### WHAT TO WORK ON
Where a line below includes the word "bind", copy that line.

[DATASET EXCERPTS — start]

-- ==== Sys2Proof/Machine/Cut.lean ====
section
/-! DEFINITION. Solstice cuts: how one begins, the states of actors and controllers, recording, the snapshot, and the matrix
state of a handler (R115, R139, R222, R227 to R231, R253, R386, R392, R425). -/

namespace Sys2Proof.Machine

/-! ### Beginning a cut (R227, R386) -/

/-- The number by which a cut's events name a controller. -/
def ctrlId (c : Nat) : Nat := 2 ^ 40 + c

/-- Ports by which a cut's events name a source's extra input and an actor's enable link. -/
def extraPort : Nat := 2 ^ 16
def enablePort : Nat := 2 ^ 16 + 1

/-- An elastic membership change is in progress (R181). -/
def Region.changing (g : Region) : Bool :=
  g.stages.any fun k => match k.2 with
    | some t => t.change.isSome || t.retiring.isSome
    | none => false

/-- An actor is a source: a counter chain, a memory actor that runs its own sequence, or one that no channel, ingress or link port
feeds (R227). -/
def Region.isSource (g : Region) (a : Nat) (x : Actor) : Bool :=
  (match x.body with
    | .counter _ => true
    | .memory m => m.self
    | _ => false) ||
    !((g.chans.any fun c => (c.2.bind Chan.toActor) = some a) || (g.ingress.map (·.1)) = some a)

/-- A save-area fault during a cut, MXSAVE, MXREST or a restore (R222, R230): a cut fails, and the launch ends with a fatal
record 0x58. -/
def State.saveFault (s : State) (r a : Nat) (e : Nat × Dw) : State :=
  let x := (s.actor r a).getD {}
  (s.failCut r).fatalIn r { code := 0x58, tile := x.tile, slot := x.slot, d1 := e.2, d2 := BitVec.ofNat 64 e.1 }

/-- A solstice placed on the receiving half of a link channel, behind the tokens delivered so far (R227, R251). -/
def Region.linkSolstice (g : Region) (c : Chan) : Chan :=
  let exp := match c.dst with
    | .actor a p => ((g.actor a).map fun x => (x.port p).exp).getD 0
    | _ => 0
  let n := match c.wire.getLast? with
    | some f => f.tok.seq + 1
    | none => exp
  { c with wire := c.wire ++ [{ pos := c.path.length - 1, tok := { kind := 6, seq := n, payload := [0] } }] }

/-- The ingress port given its solstice. -/
def Region.ingressSolstice (g : Region) : Region :=
  match g.ingress with
  | some (a, p) => g.modActor a fun x =>
    let q := x.port p
    x.setPort p { q with exp := q.exp + 1, q := q.q ++ [{ kind := 6, seq := q.exp, payload := [0] }] }
  | none => g

/-- Solstices given to the sources, the receiving halves of link channels, the root controller and the ingress port (R227). -/
def Region.giveSolstices (g : Region) : Region :=
  let chan (c : Chan) : Chan := match c.src with
    | .link .. => g.linkSolstice c
    | _ => c
  let g1 : Region :=
    { g with
      actors := smap none (fun a (x : Option Actor) => x.map fun x => { x with srcCut := g.isSource a x }) g.actors
      chans := smap none (fun _ (c : Option Chan) => c.map chan) g.chans
      net := g.net ++ [.sol (.ctrl g.root) 0] }
  g1.ingressSolstice

/-- Sessions that code no frame place their solstice at once; another's follows the frame it is coding (R215). -/
def State.encSolstices (s : State) (r : Nat) : State :=
  let one (g : Region) (c : Chan) : Chan := match c.src with
    | .enc d k => if ((s.die d).session k).coding then c else g.linkSolstice c
    | _ => c
  s.modRegion r fun g => { g with chans := smap none (fun _ (c : Option Chan) => c.map (one g)) g.chans }

/-- A cut begins: heads and sessions start no further frame, deferred gets are withdrawn, every source and the ingress port is
given its solstice, and the header says so; a MARK of the issuer's own region is answered as it begins (R386).
[DEDUCED: notes/assumptions/72.md] -/
def State.beginCut (s : State) (r : Nat) (by_ : CutBy) : State :=
  match s.region r with
  | none => s
  | some g =>
    if g.changing then s.setRegion r { g with cutWait := some by_ }
    else
      let s := match by_ with
        | .own (some (a, p, id)) => s.answer r { actor := a, port := p, id := id } (markReply 3 g.num)
        | _ => s
      let by_ := match by_ with
        | .own _ => .own none
        | b => b
      let s0 := ((s.withdraw r).modRegion r Region.giveSolstices).modRegion r fun g => { g with cutBy := some by_, cutWait := none }
      let s1 := (s0.stopDisplay r g).encSolstices r
      match s1.areaWrite g 4 [1] with
      | .ok s2 => s2
      | .error e => s1.saveFault r 0xFFFFF e

/-- MARK's effect (R386). -/
def State.markRegion (s : State) (v : Dw) (o : Owed) : State :=
  let me := s.runner.1
  let num := dwAt v 0 16
  let r := regionKey s.runSlice num
  let now (s : State) (st : Nat) : State := s.answer me o (markReply st num)
  if dwAt v 16 48 ≠ 0 then now s 5
  else
    match s.region r with
    | none => now s 5
    | some g =>
      if g.launch.isNone then now s 4
      else if g.cutBy.isSome || g.cutWait.isSome then now s 1
      else if r = me then
        let s1 := s.modSlice g.slice fun n => { n with cutstat := BitVec.ofNat 32 (65536 * num + 1) }
        s1.beginCut r (.own (some (o.actor, o.port, o.id)))
      else s.beginCut r (.mark me o.actor o.port o.id)

/-- MARK (R386). -/
def execMark (a : Reg) (p : Port) (s : State) : Res := engineRequest s p 0 fun s1 o => s1.markRegion (s.reg a) o

/-- CUTREQ_WRITE (R227, R253): ignored while CUTSTAT says that a cut is in progress; a region that holds no running launch cannot
be cut, which CUTSTAT shows as failed. [DEDUCED: notes/assumptions/72.md] -/
def State.cutRequest (s : State) (slice : Nat) (v : Word) : State :=
  let n := s.slice slice
  if n.cutstat.toNat % 4 = 1 then s
  else
    let num := v.toNat % 65536
    let r := regionKey slice num
    let set (st : Nat) : State := s.setSlice slice { n with cutreq := v, cutstat := BitVec.ofNat 32 (65536 * num + st) }
    match s.region r with
    | none => set 3
    | some g =>
      if g.launch.isNone then set 3
      else if g.cutBy.isSome || g.cutWait.isSome then set 1
      else (set 1).beginCut r (.host slice)

def execCutreqWrite (slice : Nat) (v : Word) (s : State) : Res :=
  .next (if s.pageAdmits slice then s.cutRequest slice v else s)

/-! ### FINISH (R229) -/

/-- A firing held in a shadow slot is dropped: its triggers stay and its reservations are released. -/
def State.dropShadow (s : State) (r a : Nat) : State :=
  match s.actor r a with
  | none => s
  | some x =>
    let mine (f : Firing) : Bool := decide (f.region = r) && decide (f.actor = a)
    let s1 := ((s.tile x.tile).shadow.filter mine).foldl (fun s f => s.modRegion r fun g => g.retireFiring f false) s
    s1.modTile x.tile fun t => { t with shadow := t.shadow.filter fun f => !mine f }

/-- An actor leaves RUN. -/
def State.enterFinish (s : State) (r a : Nat) : State :=
  match s.actor r a with
  | some x => if x.cut = .run then (s.dropShadow r a).modActor r a fun x => { x with cut := .finish } else s
  | none => s

/-- No group of a matrix actor's operands stands whole. -/
def Actor.groupsDone (x : Actor) : Bool :=
  match runBatch x.batches with
  | none => true
  | some (_, b) => match matCmd b.cmd with
    | none => true
    | some m => b.failed || (b.groupEnd m 16 b.nextK).isNone

/-- Every element that a load memory actor holds waits behind a spilled one: what it has fetched and may send has left, so that its
position is that of the next element it will send but for those (R231, R421). [DESIGN CHOICE: notes/assumptions/106.md] -/
def Tile.heldBehind (t : Tile) (r a : Nat) (m : MemGen) : Bool :=
  m.held.all fun h => (t.spilledOf r a).any fun q => match q.elem with | some p => decide (p < h.pos) | none => false

/-- Nothing of an actor is in progress: its task has ended, its pipeline has drained, its groups are complete, its element
accesses are performed, accepted or spilled, and no element it holds may leave. -/
def State.idle (s : State) (r a : Nat) (x : Actor) : Bool :=
  let t := s.tile x.tile
  x.holdsNone && !s.unitBusy r a &&
    (match x.body with
     | .task => !t.busyWith r a
     | .lane l => t.drained l
     | .matrix _ => x.groupsDone
     | .abacus b => decide (b.outq = [])
     | .memory m => (t.port.all fun q => !(decide (q.region = r) && decide (q.actor = a) && q.elem.isSome) || q.spilled.isSome ||
         (m.store && decide (q.st ≠ .issued))) && t.heldBehind r a m
     | .bank => (s.bankAt x).isNone
     | _ => true)

/-! ### SAVE and FORWARD (R229, R233) -/

/-- An entry's offset and length; a replica's actors have none. [DEDUCED: notes/assumptions/48.md] -/
def Region.entryOf (g : Region) (a : Nat) : Option (Nat × Nat) := if a < g.nact then g.dir[a]? else none

/-- A controller's entry. -/
def Region.ctrlEntry (g : Region) (c : Nat) : Option (Nat × Nat) := g.dir[g.nact + (g.ctrls.findIdx fun p => decide (p.1 = c))]?

/-- An actor's entry written: the fixed part and the tail. -/
def State.writeEntry (s : State) (r : Nat) (g : Region) (a : Nat) (x : Actor) : Except (Nat × Dw) State :=
  match g.entryOf a with
  | none => .ok s
  | some (off, len) =>
    let tail := entryTail len (s.tailOf r g a x)
    let seqs := (List.range 8).map fun p => (x.port p).firstSeq
    s.areaWrite g off (dwsBytes (x.fixedWords g seqs (8 * tail.length) 0 ++ tail))

/-- A solstice on every output, on the error port and on each controller link. -/
def State.forward (s : State) (r a : Nat) : State :=
  match s.region r with
  | none => s
  | some g =>
    let outs := g.chans.filterMap fun c => c.2.bind fun v => match v.src with
      | .actor b p => if b = a then some p else none
      | _ => none
    let s1 := outs.foldl (fun s p => s.sendOn r a p 6 [0]) s
    s1.modRegion r fun g =>
      let g := match g.chanOf (.err a), g.actor a with
        | some (ci, c), some x =>
          match x.errPort with
          | some p =>
            (g.setChan ci (c.put { kind := 6, seq := (x.outp p).seq, payload := [0] } [] 1)).setActor a
              (x.setOut p { x.outp p with seq := (x.outp p).seq + 1 })
          | none => g.setChan ci (c.put { kind := 6, payload := [0] } [] 1)
        | _, _ => g
      match g.parentOf (.actor a) with
      | some (k, _, j) => { g with net := g.net ++ [.sol (.ctrl k) (1 + j)] }
      | none => g

/-- Configuration tokens that an abacus actor took inside its open burst and has not applied, as it hands them back at a cut: in order,
numbered as the tokens before those that stand at i0. -/
def Actor.configTokens (x : Actor) : List Token :=
  match x.abacus with
  | none => []
  | some b => b.config.zipIdx.map fun c =>
      { kind := 5, seq := (x.port 0).firstSeq - BitVec.ofNat 12 (b.config.length - c.2), payload := c.1 }

/-- An abacus actor's state as a cut saves it: no configuration token is held, and the load of one, which stands unapplied, is dropped
(R113, R115). -/
def Actor.dropConfig (x : Actor) : Actor :=
  match x.body with
  | .abacus b =>
    let b1 := { b with config := [], cfgLoad := false }
    { x with body := .abacus (if b.cfgLoad then { b1 with shadow := none, shState := .empty, fault := none } else b1) }
  | _ => x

[DATASET EXCERPTS — finish]

### RESPONSE AREA
    !((g.chans.any fun c => (c.2.bind Chan.toActor) = some a) || (g.ingress.map (·.1)) = some a)
    let outs := g.chans.filterMap fun c => c.2.bind fun v => match v.src with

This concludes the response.